▸ Saved entries
※ ※ ※

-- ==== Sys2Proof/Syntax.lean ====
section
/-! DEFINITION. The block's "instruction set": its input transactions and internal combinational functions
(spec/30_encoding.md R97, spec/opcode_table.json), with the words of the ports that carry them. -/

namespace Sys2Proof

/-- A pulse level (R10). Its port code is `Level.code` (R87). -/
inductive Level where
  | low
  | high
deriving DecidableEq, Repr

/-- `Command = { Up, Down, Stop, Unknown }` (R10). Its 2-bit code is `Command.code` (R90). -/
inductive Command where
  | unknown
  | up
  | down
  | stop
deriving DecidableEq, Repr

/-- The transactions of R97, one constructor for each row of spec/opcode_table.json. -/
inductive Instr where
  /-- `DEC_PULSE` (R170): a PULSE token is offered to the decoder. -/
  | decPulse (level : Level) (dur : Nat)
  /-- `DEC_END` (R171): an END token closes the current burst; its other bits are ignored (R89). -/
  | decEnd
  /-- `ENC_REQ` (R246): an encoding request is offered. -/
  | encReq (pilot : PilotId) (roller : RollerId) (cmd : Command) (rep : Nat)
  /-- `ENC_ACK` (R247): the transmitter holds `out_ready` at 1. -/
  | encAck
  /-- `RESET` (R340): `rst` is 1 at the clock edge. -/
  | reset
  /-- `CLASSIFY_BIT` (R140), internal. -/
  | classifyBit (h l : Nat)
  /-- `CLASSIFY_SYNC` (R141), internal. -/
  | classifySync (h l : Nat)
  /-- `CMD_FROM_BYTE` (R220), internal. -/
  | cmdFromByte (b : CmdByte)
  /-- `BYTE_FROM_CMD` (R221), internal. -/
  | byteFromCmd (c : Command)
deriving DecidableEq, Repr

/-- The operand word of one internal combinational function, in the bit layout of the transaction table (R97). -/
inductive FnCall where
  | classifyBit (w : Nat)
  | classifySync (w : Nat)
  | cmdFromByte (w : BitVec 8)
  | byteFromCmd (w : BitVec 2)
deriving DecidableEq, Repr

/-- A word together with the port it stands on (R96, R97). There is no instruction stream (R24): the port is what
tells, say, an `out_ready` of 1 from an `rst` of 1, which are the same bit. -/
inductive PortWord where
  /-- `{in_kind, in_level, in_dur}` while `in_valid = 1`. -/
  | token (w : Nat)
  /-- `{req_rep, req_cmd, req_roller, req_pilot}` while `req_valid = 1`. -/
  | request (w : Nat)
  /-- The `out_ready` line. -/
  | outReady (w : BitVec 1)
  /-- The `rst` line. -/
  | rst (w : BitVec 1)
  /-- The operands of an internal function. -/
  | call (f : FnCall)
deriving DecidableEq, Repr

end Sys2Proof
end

※ ※ ※

Lines of the data above that include the string "Command" must each be copied.

▸ REPLY TO THE TASK
/-- `Command = { Up, Down, Stop, Unknown }` (R10). Its 2-bit code is `Command.code` (R90). -/
inductive Command where
  | encReq (pilot : PilotId) (roller : RollerId) (cmd : Command) (rep : Nat)
  | byteFromCmd (c : Command)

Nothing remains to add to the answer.